- _Data for review_:
-- ==== Sys2Proof/Machine/Memory.lean ====
section
/-! DEFINITION. Memory: bytes, the page table and its leaves, translation and the classification of pages, the stash, published
buffers, and the physical accesses that every agent makes through one place (R72 to R85, R202, R207, R208, R212, R213, R258). -/

namespace Sys2Proof.Machine

/-! ## Tables keyed by a number -/

/-- The entry of a table at a key. -/
def lookup {α : Type} (t : List (Nat × α)) (k : Nat) : Option α :=
  match t with
  | [] => none
  | (k', v) :: r => if k' = k then some v else lookup r k

/-- A table without the entry at a key. -/
def remove {α : Type} (t : List (Nat × α)) (k : Nat) : List (Nat × α) := t.filter (fun p => p.1 != k)

/-- A table with an entry put in ascending place. -/
def insert {α : Type} (t : List (Nat × α)) (k : Nat) (v : α) : List (Nat × α) :=
  match t with
  | [] => [(k, v)]
  | (k', v') :: r =>
    if k < k' then (k, v) :: (k', v') :: r
    else if k = k' then (k, v) :: r
    else (k', v') :: insert r k v

/-- The nth element replaced. -/
def setNth {α : Type} (l : List α) (n : Nat) (v : α) : List α := l.set n v

/-- Every element that satisfies `p` changed by `f`. -/
def mapIf {α : Type} (l : List α) (p : α → Bool) (f : α → α) : List α := l.map (fun x => if p x then f x else x)

/-- An element put in its place in a list that `le` orders, after its equals. -/
def placeBy {α : Type} (le : α → α → Bool) (x : α) : List α → List α
  | [] => [x]
  | y :: r => if le y x then y :: placeBy le x r else x :: y :: r

/-- A list in the order of `le`, equals in their order. -/
def sortBy {α : Type} (le : α → α → Bool) (l : List α) : List α := l.foldl (fun r x => placeBy le x r) []

/-- A list without the elements whose place is in another list. -/
def dropPlaces {α : Type} (l : List α) (places : List Nat) : List α :=
  ((List.range l.length).zip l).filterMap (fun p => if places.contains p.1 then none else some p.2)

/-! ## Bytes -/

/-- The canonical form: addresses strictly rising, no listed byte 0. -/
def Memory.wf (m : Memory) : Bool :=
  match m with
  | [] => true
  | [(_, b)] => b != 0
  | (a, b) :: (a', b') :: r => b != 0 && decide (a < a') && Memory.wf ((a', b') :: r)

/-- The byte at an address; an unlisted byte reads 0 (DESIGN CHOICE, log entry 3). -/
def Memory.read (m : Memory) (a : Nat) : Byte :=
  match m with
  | [] => 0
  | (a', b) :: r => if a' = a then b else Memory.read r a

/-- The memory with a byte written; a byte 0 is not listed. -/
def Memory.write (m : Memory) (a : Nat) (b : Byte) : Memory :=
  match m with
  | [] => if b = 0 then [] else [(a, b)]
  | (a', b') :: r =>
    if a < a' then (if b = 0 then (a', b') :: r else (a, b) :: (a', b') :: r)
    else if a = a' then (if b = 0 then r else (a, b) :: r)
    else (a', b') :: Memory.write r a b

/-- Bytes from an address up. -/
def Memory.readN (m : Memory) (a n : Nat) : List Byte := (List.range n).map (fun i => Memory.read m (a + i))

/-- Bytes written from an address up. -/
def Memory.writeN (m : Memory) (a : Nat) (bs : List Byte) : Memory :=
  match bs with
  | [] => m
  | b :: r => Memory.writeN (Memory.write m a b) (a + 1) r

/-- A little-endian number of `n` bytes (R5). -/
def Memory.num (m : Memory) (a n : Nat) : Nat := leNat (Memory.readN m a n)

/-! ## Leaves of the page table -/

namespace Leaf
/-- resident (R74) -/
def v (l : DWord) : Bool := l.getLsbD 0
def r (l : DWord) : Bool := l.getLsbD 1
def w (l : DWord) : Bool := l.getLsbD 2
def x (l : DWord) : Bool := l.getLsbD 3
/-- the cache class: 0 O, 1 W, 2 A, 3 K (R74, R83) -/
def cls (l : DWord) : Nat := bits l.toNat 6 2
/-- 0 RC, 1 SO, 2 UN (R74) -/
def kind (l : DWord) : Nat := bits l.toNat 4 2
/-- memory tagging on -/
def t (l : DWord) : Bool := l.getLsbD 8
/-- modifiable: reads are traced -/
def m (l : DWord) : Bool := l.getLsbD 9
/-- shadow-published -/
def s (l : DWord) : Bool := l.getLsbD 10
/-- migrating -/
def g (l : DWord) : Bool := l.getLsbD 11
def d (l : DWord) : Bool := l.getLsbD 12
def a (l : DWord) : Bool := l.getLsbD 13
/-- 0 64 KiB, 1 2 MiB, 2 1 GiB -/
def size (l : DWord) : Nat := bits l.toNat 14 2
/-- the physical base of the page -/
def frame (l : DWord) : Nat := bits l.toNat 16 40 * 65536
/-- bits of the offset within a page -/
def offBits (l : DWord) : Nat := if size l == 0 then 16 else if size l == 1 then 21 else 30
/-- An entry is a leaf when R, W or X is set (R74). -/
def isLeaf (l : DWord) : Bool := r l || w l || x l
/-- A leaf that R75 calls malformed, at a level. -/
def malformed (level : Nat) (l : DWord) : Bool :=
  decide (level ≥ 2) || (level == 1 && size l != 2) || (level == 0 && size l == 2) || size l == 3 ||
  kind l == 3 || frame l % 2 ^ offBits l != 0 || (s l && size l != 0) || bits l.toNat 56 8 != 0
/-- The leaf with a bit set. -/
def set (l : DWord) (b : Nat) : DWord := l ||| (1#64 <<< b)
/-- The leaf with a bit cleared. -/
def clear (l : DWord) (b : Nat) : DWord := l &&& ~~~(1#64 <<< b)
/-- The physical address of a virtual address. -/
def phys (l : DWord) (va : Nat) : Nat := frame l + va % 2 ^ offBits l
/-- The leaf with another frame. -/
def withFrame (l : DWord) (f : Nat) : DWord :=
  BitVec.ofNat 64 (bits l.toNat 0 16 + bits (f / 65536) 0 40 * 65536)
end Leaf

- _The problem_: All entries are to be output exactly as they stand.

- _Solution below_:
-- ==== Sys2Proof/Machine/Memory.lean ====
section
/-! DEFINITION. Memory: bytes, the page table and its leaves, translation and the classification of pages, the stash, published
buffers, and the physical accesses that every agent makes through one place (R72 to R85, R202, R207, R208, R212, R213, R258). -/

namespace Sys2Proof.Machine

/-! ## Tables keyed by a number -/

/-- The entry of a table at a key. -/
def lookup {α : Type} (t : List (Nat × α)) (k : Nat) : Option α :=
  match t with
  | [] => none
  | (k', v) :: r => if k' = k then some v else lookup r k

/-- A table without the entry at a key. -/
def remove {α : Type} (t : List (Nat × α)) (k : Nat) : List (Nat × α) := t.filter (fun p => p.1 != k)

/-- A table with an entry put in ascending place. -/
def insert {α : Type} (t : List (Nat × α)) (k : Nat) (v : α) : List (Nat × α) :=
  match t with
  | [] => [(k, v)]
  | (k', v') :: r =>
    if k < k' then (k, v) :: (k', v') :: r
    else if k = k' then (k, v) :: r
    else (k', v') :: insert r k v

/-- The nth element replaced. -/
def setNth {α : Type} (l : List α) (n : Nat) (v : α) : List α := l.set n v

/-- Every element that satisfies `p` changed by `f`. -/
def mapIf {α : Type} (l : List α) (p : α → Bool) (f : α → α) : List α := l.map (fun x => if p x then f x else x)

/-- An element put in its place in a list that `le` orders, after its equals. -/
def placeBy {α : Type} (le : α → α → Bool) (x : α) : List α → List α
  | [] => [x]
  | y :: r => if le y x then y :: placeBy le x r else x :: y :: r

/-- A list in the order of `le`, equals in their order. -/
def sortBy {α : Type} (le : α → α → Bool) (l : List α) : List α := l.foldl (fun r x => placeBy le x r) []

/-- A list without the elements whose place is in another list. -/
def dropPlaces {α : Type} (l : List α) (places : List Nat) : List α :=
  ((List.range l.length).zip l).filterMap (fun p => if places.contains p.1 then none else some p.2)

/-! ## Bytes -/

/-- The canonical form: addresses strictly rising, no listed byte 0. -/
def Memory.wf (m : Memory) : Bool :=
  match m with
  | [] => true
  | [(_, b)] => b != 0
  | (a, b) :: (a', b') :: r => b != 0 && decide (a < a') && Memory.wf ((a', b') :: r)

/-- The byte at an address; an unlisted byte reads 0 (DESIGN CHOICE, log entry 3). -/
def Memory.read (m : Memory) (a : Nat) : Byte :=
  match m with
  | [] => 0
  | (a', b) :: r => if a' = a then b else Memory.read r a

/-- The memory with a byte written; a byte 0 is not listed. -/
def Memory.write (m : Memory) (a : Nat) (b : Byte) : Memory :=
  match m with
  | [] => if b = 0 then [] else [(a, b)]
  | (a', b') :: r =>
    if a < a' then (if b = 0 then (a', b') :: r else (a, b) :: (a', b') :: r)
    else if a = a' then (if b = 0 then r else (a, b) :: r)
    else (a', b') :: Memory.write r a b

/-- Bytes from an address up. -/
def Memory.readN (m : Memory) (a n : Nat) : List Byte := (List.range n).map (fun i => Memory.read m (a + i))

/-- Bytes written from an address up. -/
def Memory.writeN (m : Memory) (a : Nat) (bs : List Byte) : Memory :=
  match bs with
  | [] => m
  | b :: r => Memory.writeN (Memory.write m a b) (a + 1) r

/-- A little-endian number of `n` bytes (R5). -/
def Memory.num (m : Memory) (a n : Nat) : Nat := leNat (Memory.readN m a n)

/-! ## Leaves of the page table -/

namespace Leaf
/-- resident (R74) -/
def v (l : DWord) : Bool := l.getLsbD 0
def r (l : DWord) : Bool := l.getLsbD 1
def w (l : DWord) : Bool := l.getLsbD 2
def x (l : DWord) : Bool := l.getLsbD 3
/-- the cache class: 0 O, 1 W, 2 A, 3 K (R74, R83) -/
def cls (l : DWord) : Nat := bits l.toNat 6 2
/-- 0 RC, 1 SO, 2 UN (R74) -/
def kind (l : DWord) : Nat := bits l.toNat 4 2
/-- memory tagging on -/
def t (l : DWord) : Bool := l.getLsbD 8
/-- modifiable: reads are traced -/
def m (l : DWord) : Bool := l.getLsbD 9
/-- shadow-published -/
def s (l : DWord) : Bool := l.getLsbD 10
/-- migrating -/
def g (l : DWord) : Bool := l.getLsbD 11
def d (l : DWord) : Bool := l.getLsbD 12
def a (l : DWord) : Bool := l.getLsbD 13
/-- 0 64 KiB, 1 2 MiB, 2 1 GiB -/
def size (l : DWord) : Nat := bits l.toNat 14 2
/-- the physical base of the page -/
def frame (l : DWord) : Nat := bits l.toNat 16 40 * 65536
/-- bits of the offset within a page -/
def offBits (l : DWord) : Nat := if size l == 0 then 16 else if size l == 1 then 21 else 30
/-- An entry is a leaf when R, W or X is set (R74). -/
def isLeaf (l : DWord) : Bool := r l || w l || x l
/-- A leaf that R75 calls malformed, at a level. -/
def malformed (level : Nat) (l : DWord) : Bool :=
  decide (level ≥ 2) || (level == 1 && size l != 2) || (level == 0 && size l == 2) || size l == 3 ||
  kind l == 3 || frame l % 2 ^ offBits l != 0 || (s l && size l != 0) || bits l.toNat 56 8 != 0
/-- The leaf with a bit set. -/
def set (l : DWord) (b : Nat) : DWord := l ||| (1#64 <<< b)
/-- The leaf with a bit cleared. -/
def clear (l : DWord) (b : Nat) : DWord := l &&& ~~~(1#64 <<< b)
/-- The physical address of a virtual address. -/
def phys (l : DWord) (va : Nat) : Nat := frame l + va % 2 ^ offBits l
/-- The leaf with another frame. -/
def withFrame (l : DWord) (f : Nat) : DWord :=
  BitVec.ofNat 64 (bits l.toNat 0 16 + bits (f / 65536) 0 40 * 65536)
end Leaf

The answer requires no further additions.